▶ What the task requires
From the entries that follow, report every line in which "wrapBits" occurs.

[Stored items]
________________________
/-- Round an exact magnitude to p fraction bits (R142, R143). -/
def roundFp (p mode : Nat) (ftz neg : Bool) (m : Nat) (k : Int) (sticky : Bool) : Fl Nat :=
  if m = 0 then (fpPack p neg 0 0, 0)
  else
    let e := expOf m k
    let r := roundAt mode neg m k sticky (e - p)
    let e' := if r.1 = 2 ^ (p + 1) then e + 1 else e
    if 127 < e' then (overflowTo p mode neg, flOF ||| flIX)
    else if e' < -126 then
      if ftz then (fpPack p neg 0 0, flUF ||| flIX)
      else
        let t := roundAt mode neg m k sticky (-126 - p)
        (fpPack p neg 0 t.1, if t.2 then flUF ||| flIX else 0)
    else
      let f := if r.1 = 2 ^ (p + 1) then 0 else r.1 - 2 ^ p
      (fpPack p neg (e' + 127).toNat f, if r.2 then flIX else 0)

/-- A subnormal operand read as zero under flush-to-zero (R143). -/
def ftzIn (p : Nat) (ftz : Bool) (x : Fp) : Fp :=
  match x with
  | .fin n m k => if ftz && decide (m < 2 ^ p) then .fin n 0 k else x
  | _ => x

/-- A signalling NaN. -/
def Fp.isSnan : Fp → Bool
  | .nan s => s
  | _ => false
/-- Any NaN. -/
def Fp.isNan : Fp → Bool
  | .nan _ => true
  | _ => false
/-- The sign of an infinity or a number. -/
def Fp.neg : Fp → Bool
  | .inf n => n
  | .fin n _ _ => n
  | .nan _ => false
/-- A zero. -/
def Fp.isZero : Fp → Bool
  | .fin _ m _ => m == 0
  | _ => false
/-- An infinity. -/
def Fp.isInf : Fp → Bool
  | .inf _ => true
  | _ => false
/-- The value with its sign changed. -/
def Fp.flip : Fp → Fp
  | .nan s => .nan s
  | .inf n => .inf !n
  | .fin n m k => .fin (!n) m k

/-- The format, mode and flush of an operation: fraction bits 23 for FP32 and 7 for BF16. -/
structure FpCtl where
  p    : Nat
  mode : Nat
  ftz  : Bool
deriving DecidableEq, Repr

/-- The canonical NaN with IV where a signalling NaN or an invalid operation asks for it. -/
def nanOut (c : FpCtl) (iv : Bool) : Fl Nat := (qnan c.p, if iv then flIV else 0)

/-- A signed exact sum ±m1 2^k1 ± m2 2^k2: sign, magnitude, exponent; zero has the given sign. -/
def exactSum (zneg : Bool) (n1 : Bool) (m1 : Nat) (k1 : Int) (n2 : Bool) (m2 : Nat) (k2 : Int) : Bool × Nat × Int :=
  let k := min k1 k2
  let a : Int := (m1 * 2 ^ (k1 - k).toNat : Nat)
  let b : Int := (m2 * 2 ^ (k2 - k).toNat : Nat)
  let t := (if n1 then -a else a) + (if n2 then -b else b)
  if t = 0 then (if n1 == n2 then n1 else zneg, 0, k) else (decide (t < 0), t.natAbs, k)

/-- x + y (R142 to R145). -/
def fpAdd (c : FpCtl) (x y : Fp) : Fl Nat :=
  match ftzIn c.p c.ftz x, ftzIn c.p c.ftz y with
  | .nan a, y => nanOut c (a || y.isSnan)
  | _, .nan b => nanOut c b
  | .inf a, .inf b => if a == b then (fpPack c.p a 255 0, 0) else nanOut c true
  | .inf a, _ => (fpPack c.p a 255 0, 0)
  | _, .inf b => (fpPack c.p b 255 0, 0)
  | .fin n1 m1 k1, .fin n2 m2 k2 =>
    let r := exactSum (c.mode == 2) n1 m1 k1 n2 m2 k2
    roundFp c.p c.mode c.ftz r.1 r.2.1 r.2.2 false
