-- ==== Sys2Proof/Machine/Reduce.lean ====
section
/-! DEFINITION. Reduction units, time-slot tables and combine trees (R222, R302 to R306, R327 to R335). -/
namespace Sys2Proof.Machine

/-! ### One element (R222, R327, R328) -/

/-- RNE without flush, for FP32 or BF16 by tag. -/
def redCtl (tag : Nat) : FpCtl := ⟨if tag = 2 then 7 else 23, 0, false⟩

/-- old combined with new under a reduce operation, 0 sum, 1 ssum, 2 max, 3 min: the result, and whether it overflowed or clamped. -/
def combineElem (tag op old new : Nat) : Nat × Bool :=
  if tag = 3 then
    let a := intOf 32 true old
    let b := intOf 32 true new
    if op = 0 then (wrapBits 32 (a + b), false)
    else if op = 1 then
      let r := clampInt (-(2 ^ 31)) (2 ^ 31 - 1) (a + b)
      (wrapBits 32 r, decide (r ≠ a + b))
    else (wrapBits 32 (if op = 2 then max a b else min a b), false)
  else
    let c := redCtl tag
    let x := fpDecode c.p old
    let y := fpDecode c.p new
    if op = 0 then
      let r := (fpAdd c x y).1
      (r, !x.isInf && !x.isNan && !y.isInf && !y.isNan && (fpDecode c.p r).isInf)
    else ((fpMinMax c (op == 2) x y).1, false)

/-- The identity of an operation that a node without inputs forwards (Table 11.3, R304). -/
def redIdentity (tag op : Nat) : Nat :=
  if tag = 3 then (if op = 2 then 0x8000_0000 else if op = 3 then 0x7FFF_FFFF else 0)
  else
    let p := if tag = 2 then 7 else 23
    if op = 2 then fpPack p true 255 0 else if op = 3 then fpPack p false 255 0 else fpPack p true 0 0

/-- Combine n elements of e bytes at a key with those of a number, lowest first; whether any overflowed. -/
def combineRun (tag op e : Nat) (m : Memory) : Nat → Nat → Nat → Bool → Memory × Bool
  | _, 0, _, o => (m, o)
  | k, n + 1, v, o =>
    let r := combineElem tag op (rdN m k e) (v % 2 ^ (8 * e))
    combineRun tag op e (wrN m k e r.1) (k + e) n (v / 2 ^ (8 * e)) (o || r.2)

/-- A combine into a core's scratchpad sets its REDSTAT.OVF (R329). -/
def combineSp (s : State) (p a n v tag op : Nat) : State :=
  let e := elemSize tag
  let r := combineRun tag op e s.mem (spKey p a) (n / e) v false
  let s := { s with mem := r.1 }
  if r.2 then s.upCo p fun x => { x with redstat := x.redstat ||| 1 } else s

/-- A combine at the home of a global line: whether it overflowed, or the cause and DETAIL of a fault. A sync object's line takes no store
(R315). -/
def combineHome (s : State) (req c ea n v tag op : Nat) : Except HomeFail (State × Bool) :=
  match spanFault s req c ea n 6, resolve s req c ea 6 with
  | some e, _ => .error ⟨e.1, detailOf e.1, e.2, noteXlat s req c e.2 6⟩
  | none, .error e => .error ⟨e, detailOf e, ea, s⟩
  | none, .ok key =>
    if !gateOpen s c then .ok (s, false)
    else if lineUncorrectable s key then .error ⟨0x22, 1, ea, noteAccess s req c ea 6 key⟩
    else if isObjHome s key then .ok (s, false)
    else
      let s := noteAccess s req c ea 6 key
      let e := elemSize tag
      let r := combineRun tag op e s.mem key (n / e) v false
      .ok (clearEcc (keyWrite s key n (rdN r.1 key n) (2 ^ n - 1)) (key - key % 64), r.2)

/-- Combine n bytes at a global address: at the home of their line; an element that straddles two lines is read from both and written to
both. -/
def combineSpan (s : State) (req c ea n v tag op : Nat) : Except HomeFail (State × Bool) :=
  if ea % 64 + n ≤ 64 then combineHome s req c ea n v tag op
  else
    match globalRead req c 3 ea n s with
    | .error e => .error ⟨e.1, detailOf e.1, e.2, s⟩
    | .ok (old, bad, s) =>
      if bad then .error ⟨0x22, 1, ea, s⟩
      else
        let r := combineElem tag op old v
        (globalWrite req c 3 ea n r.1 s).map fun s => (s, r.2)

/-! ### Time-slot tables (R334, R335) -/

/-- Table i of a context. -/
def slotTab (s : State) (c i : Nat) : SlotTab := tget s.slots (c * 64 + i) SlotTab.reset

/-- The key of word w of table i. -/
def slotKey (c i w : Nat) : Nat := cwinKey c (0x1B28_0000 + 4096 * i + 8 * w)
________________________
▶ Answer to the problem
    if op = 0 then (wrapBits 32 (a + b), false)
      (wrapBits 32 r, decide (r ≠ a + b))
    else (wrapBits 32 (if op = 2 then max a b else min a b), false)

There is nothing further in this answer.